(Collection entries)
/-- rfork of no chunk of work branches nowhere and gives 0xFFFF. Otherwise, with a cell of its layer free, it makes a join
cell, recruits strands on the nearest idle slots and, as rfork.q, leaves a task record for each chunk that no strand takes at
once; it puts its own part into s1 and s2 and the handle into its destination, and goes on at its target, a follower with its
leader. Without a cell, or room for the records, it waits. A recruit's start is on its way where its packet's route is open.
-/
def Obligations.Rfork : Prop :=
  (∀ (s : State) (e : QEnt) (q : Bool) (d a b : BitVec 6) (off : BitVec 18), s.cur.ent = some e → s.c.kind = .elastic → noUi s →
    noRep s → d ≠ 1 → d ≠ 2 → (s.sreg b).toNat ≠ 0 →
    let n := (s.sreg a).toNat
    let g := (s.sreg b).toNat
    let m := (n + g - 1) / g
    let k := forkWidth s m
    (n = 0 → exec (.rfork q d a b off) s = .next ((went s e (e.pc + 1)).putS 1 d 0xFFFF)) ∧
    (∀ h, 0 < n → (q = true → m ≤ 4096 ∧ s.recs.length + (m - k) ≤ 65536) → s.freeCell (tileZ s.me) = some h →
      let f : Fork := ⟨q, d, n, g, m, k, h, (((e.pc : Int) + off.toInt) % 2 ^ 64).toNat⟩
      exec (.rfork q d a b off) s = .next ((((went (forked s f) e f.tgt).putS 1 1 (BitVec.ofNat 64 (f.lo 0))).putS 1 2
        (BitVec.ofNat 64 (min (f.lo 1) n))).putS 1 d (BitVec.ofNat 64 h))) ∧
    (0 < n → (q = true → m ≤ 4096) → (s.freeCell (tileZ s.me) = none ∨ (q = true ∧ 65536 < s.recs.length + (m - k))) →
      exec (.rfork q d a b off) s = .next s.stall)) ∧
  (∀ (s : State) (src : Option Nat) (t : Nat) (st : Start) (n : Nat), s.holds ⟨t, (s.region st.region).part⟩ = true →
    s.legTime [{ order := 0, src := src, dst := some t }] = .ok n →
    ∃ u w, s.recruit src t st = u ∧ s.tick + n ≤ w ∧ (w, .recruitStart t st) ∈ u.agenda ∧
      (u.ctx ⟨t, (s.region st.region).part⟩).starting = true ∧ (u.ctx ⟨t, (s.region st.region).part⟩).region = st.region)

/-- spawn of no child completes its token at once; otherwise, with a 256-byte-aligned array, a free token and no batch active,
it binds the token, records the batch and sends its launches in class 6. trigger marks the strand once and publishes its
buffers, at once or when the last earlier store has issued. stepdl declares the step's deadline and its budget. -/
def Obligations.SpawnTriggerStepdl : Prop :=
  ∀ s : State,
    (∀ chain k a b, s.c.kind = .elastic → noUi s → noRep s → (s.sreg a).toNat % 256 = 0 → tokFree s k →
      ((s.sreg b).toNat = 0 → exec (.spawn chain k a b) s = .next (s.updC fun c => c.complete k.toNat s.T)) ∧
      (0 < (s.sreg b).toNat → (s.sreg b).toNat < 2 ^ 32 → s.c.batch.active = false →
        exec (.spawn chain k a b) s = .next ((s.updC fun c => { c.bind k.toNat with
          batch := { n := (s.sreg b).toNat, arr := (s.sreg a).toNat, chain := chain, tok := k.toNat, active := true } }).packet
            s.here.part [s.c.leg 6 (some s.me) none] (.childLaunch s.here)))) ∧
    (noUi s → s.c.trig = true → exec .trigger s = .next s) ∧
    (noUi s → s.c.trig = false →
      let u := s.updC fun c => { c with trig := true, trigSeq := some s.seqNow }
      exec .trigger s = .next (u.trigStep s.here) ∧
      (s.c.part.isSome → s.c.behind s.seqNow isBuffered = true → exec .trigger s = .next u) ∧
      (s.c.part.isSome → s.c.behind s.seqNow isBuffered = false →
        exec .trigger s = .next (((u.publish s.here).updCtx s.here fun c =>
          { c with trigSeq := none, trigPend := some c.pubSeq }).progress s.here))) ∧
    (∀ a b extra, (s.src b).toNat / 65536 % 65536 = 0 ∨
        ((s.src b).toNat / 2 ^ 32 ≠ 0 ∧ (s.src b).toNat % 65536 + (s.src b).toNat / 65536 % 65536 ≤ s.roleRecs.length ∧
          ∀ p ∈ recsUsed s (s.src b), p.kind = 2 → p.ticks ≠ 0) →
      budgetOf s (s.src b) extra < 2 ^ 48 →
      exec (.stepdl a b extra) s = .next
        (let u := ((s.seen a).seen b).updRegion s.c.region fun g => { g with paceStep := s.idStep }
         if (s.region s.c.region).eff.dlmode = 0 then u
         else u.declare s.c.region (s.src a).toNat (budgetOf s (s.src b) extra)))

/-- follow arms a leader that lies in the box and is not harvested, where no cycle, no chain of more than 15 hops and no sixth
follower results;
detach drops it; rep opens a capture, but in a follower. -/
def Obligations.FollowDetachRep : Prop :=
  ∀ s : State, noUi s →
    (∀ dir, (s.region s.c.region).eff.inBox (neighbour s.me dir) = true → s.harvested (neighbour s.me dir) = false →
      let t := s.updC fun c => { c with fol := { c.fol with armed := some dir, armAt := s.cur.ent.map fun e => (s.tick, e) } }
      t.chainHas s.here.part s.me 17 s.me = false → t.followedBy s.here.part s.c.region (neighbour s.me dir) ≤ 5 →
      (∀ l ∈ t.strands s.c.region, t.chainHops s.here.part 17 l.tile ≤ 15) → exec (.follow dir) s = .next t) ∧
    (∃ t : State, exec .detach s = .next t ∧ t.c.fol.armed = none ∧ t.c.fol.cur = none ∧
      (s.c.fol.cur = none → t = s.updC fun c => { c with fol := { c.fol with armed := none, armAt := none } }) ∧
      (s.c.fol.cur ≠ none → t.c.pc = s.pcNow + 1 ∧ t.c.fstop = .run ∧ t.c.fetchAt = s.T + 3)) ∧
    (noRep s → ∀ a count len1 n, (match count with | .imm c => c.toNat | .reg b => (s.sreg b).toNat) = n → n ≤ 4095 →
      ((s.cur.ent.map (·.fwd)).getD false = true → exec (.rep a count len1) s = .next s) ∧
      ((s.cur.ent.map (·.fwd)).getD false = false → ∃ r, exec (.rep a count len1) s = .next (s.updC fun c =>
          { c with repSeq := c.repSeq + 1, reps := c.reps ++ [r] }) ∧ r.count = n ∧ r.left = len1.toNat + 1 ∧
        r.strides = (s.sreg a).setWidth 32 ∧ r.caps = [] ∧ r.at_ = s.T ∧ r.seq = s.seqNow))

/-- uien sets the delivery mask; uiret, in a handler, goes on at the interrupted index. fence waits for nothing in a timed
phase or at STRAND scope, and else blocks the strand until its accesses are performed and its lines accepted; tlbinv binds its
token, drops the translations of its range and schedules its completion. The CSR words return a register's value on the issue
tick; the writing ones write it field by field, and in a partition that is not privileged take PRIVILEGE on a device-wide
register. -/
def Obligations.SystemWords : Prop :=
  ((∀ s : State,
    (∀ m, exec (.uien m) s = .next ((s.updC fun c => { c with ui := { c.ui with en := m } }).uiPoll s.here)) ∧
    (s.c.kind = .elastic → s.c.ui.inh = true → exec .uiret s = .next ((s.updC fun c =>
      { c.refetch c.ui.ret s.T with ui := { c.ui with inh := false } }).uiPoll s.here)) ∧
    (s.c.kind = .elastic → s.c.ui.inh = false → exec .uiret s = .next (s.trapWord 0x02))) ∧
  (∀ s : State,
    (∀ sc, (s.c.kind ≠ .elastic ∨ sc = .strand) → exec (.fence sc) s = .next s) ∧
    (∀ sc, s.c.kind = .elastic → sc ≠ .strand →
      exec (.fence sc) s = .next ((s.blockIn (.fence sc false)).fenceStep s.here)) ∧
    (∀ sc d k, s.c.kind = .elastic → tokFree s k →
      ∃ t n, exec (.tlbinv sc d none k) s = .next t ∧ t.c.tok k.toNat = .pending ∧ s.tick < n ∧
        (n, .shootdownComplete s.here (s.c.sdst d.toNat) k.toNat sc 0 (2 ^ 56)) ∈ t.agenda ∧
        (∀ e ∈ (t.core s.me).tlb, s.sameInst sc s.here s.me = true → e.part ≠ s.here.part ∨ 2 ^ 56 ≤ e.va ∨ e.va + e.size = 0)) ∧
    (∀ sc d a b k, s.c.kind = .elastic → tokFree s k → (s.src a).toNat % 65536 = 0 → (s.src a).toNat < 2 ^ 56 →
      (s.src b).toNat ≠ 0 → (s.src b).toNat ≤ 2 ^ 40 →
      ∃ t n, exec (.tlbinv sc d (some (a, b)) k) s = .next t ∧ t.c.tok k.toNat = .pending ∧ s.tick < n ∧
        (n, .shootdownComplete s.here (s.c.sdst d.toNat) k.toNat sc (s.src a).toNat
          ((s.src a).toNat + (s.src b).toNat * 65536)) ∈ t.agenda))) ∧
  (∀ (s : State) (n : BitVec 12) (d : BitVec 6),
    exec (.csrr d n) s = .next ((if d = 0 then s else s.csrSeen n.toNat).putS 1 d (BitVec.ofNat 64 (s.csr n.toNat))) ∧
    ∀ a : Src,
      let old : Word := BitVec.ofNat 64 (s.csr n.toNat)
      let next (o : CsrOp) : State :=
        ((if d = 0 then s.seen a else (s.seen a).csrSeen n.toNat).csrPut n.toNat o old (s.src a)).putS 1 d old
      ((csrDevice n.toNat = true ∧ (s.part s.here.part).priv = false) →
        exec (.csrw d a n) s = .next (s.trapWord 0x03) ∧ exec (.csrs d a n) s = .next (s.trapWord 0x03) ∧
        exec (.csrc d a n) s = .next (s.trapWord 0x03)) ∧
      ((csrDevice n.toNat = false ∨ (s.part s.here.part).priv = true) →
        ((n ≠ 0x009 ∨ s.c.uivecOk (s.src a) = true) → exec (.csrw d a n) s = .next (next .w)) ∧
        ((n ≠ 0x009 ∨ s.c.uivecOk (old ||| s.src a) = true) → exec (.csrs d a n) s = .next (next .s)) ∧
        ((n ≠ 0x009 ∨ s.c.uivecOk (old &&& ~~~ s.src a) = true) → exec (.csrc d a n) s = .next (next .c))))

/-! ### The M column and the spline words -/

/-- Every word of the M column that has an operation completes when no handler runs, its token is free, its operands and
planes are good and its lane has room: the operation enters the lane with its token bound; of a gang's word, the strand
arrives at the gang's barrier, else the lane starts what it can. mfmt sets the activation type of later words; knot, with a
legal record, lands on the gang's tiles two ticks later. -/
def Obligations.ArrayWords : Prop :=
  (∀ (s : State) (i : Instr) (w : ArrWord), arrWord s i = some w → noUi s → w.good →
    (∀ k, w.o.tok = some k → (s.c.tok k).bound s.T = false) → s.c.arr64.held w.o.load < 8 →
    exec i s = .next (if w.gang then (s.enqueued w.o).gangArrive else (s.enqueued w.o).arrKick s.here)) ∧
  (∀ s : State, noUi s →
    (∀ t, exec (.mfmt t) s = .next (s.updC fun c => { c with arr64 := { c.arr64 with aty := t } })) ∧
    (∀ a b lo inv g mode, (s.sreg a).toNat = lo + 2 ^ 32 * inv → (s.sreg b).toNat = g + 256 * mode →
      lo < 2 ^ 32 → lo / 2 ^ 23 % 256 ≠ 255 → 0 < inv → inv < 255 * 2 ^ 23 → 1 ≤ g → g ≤ 29 → mode ≤ 2 →
      exec (.knot a b) s = .next (s.schedAt s.here (s.T + 2)
        (.knotLand s.here (BitVec.ofNat 32 lo) (BitVec.ofNat 32 inv) (BitVec.ofNat 8 g) (BitVec.ofNat 8 mode)))))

• [AIM OF THE EXERCISE]
Reproduce only the lines above, starting at the line with "(let u := ((s.seen" and ending at the line with "and no sixth", exactly as written.

• [SOLUTION FOR THIS TASK]
        (let u := ((s.seen a).seen b).updRegion s.c.region fun g => { g with paceStep := s.idStep }
         if (s.region s.c.region).eff.dlmode = 0 then u
         else u.declare s.c.region (s.src a).toNat (budgetOf s (s.src b) extra)))

/-- follow arms a leader that lies in the box and is not harvested, where no cycle, no chain of more than 15 hops and no sixth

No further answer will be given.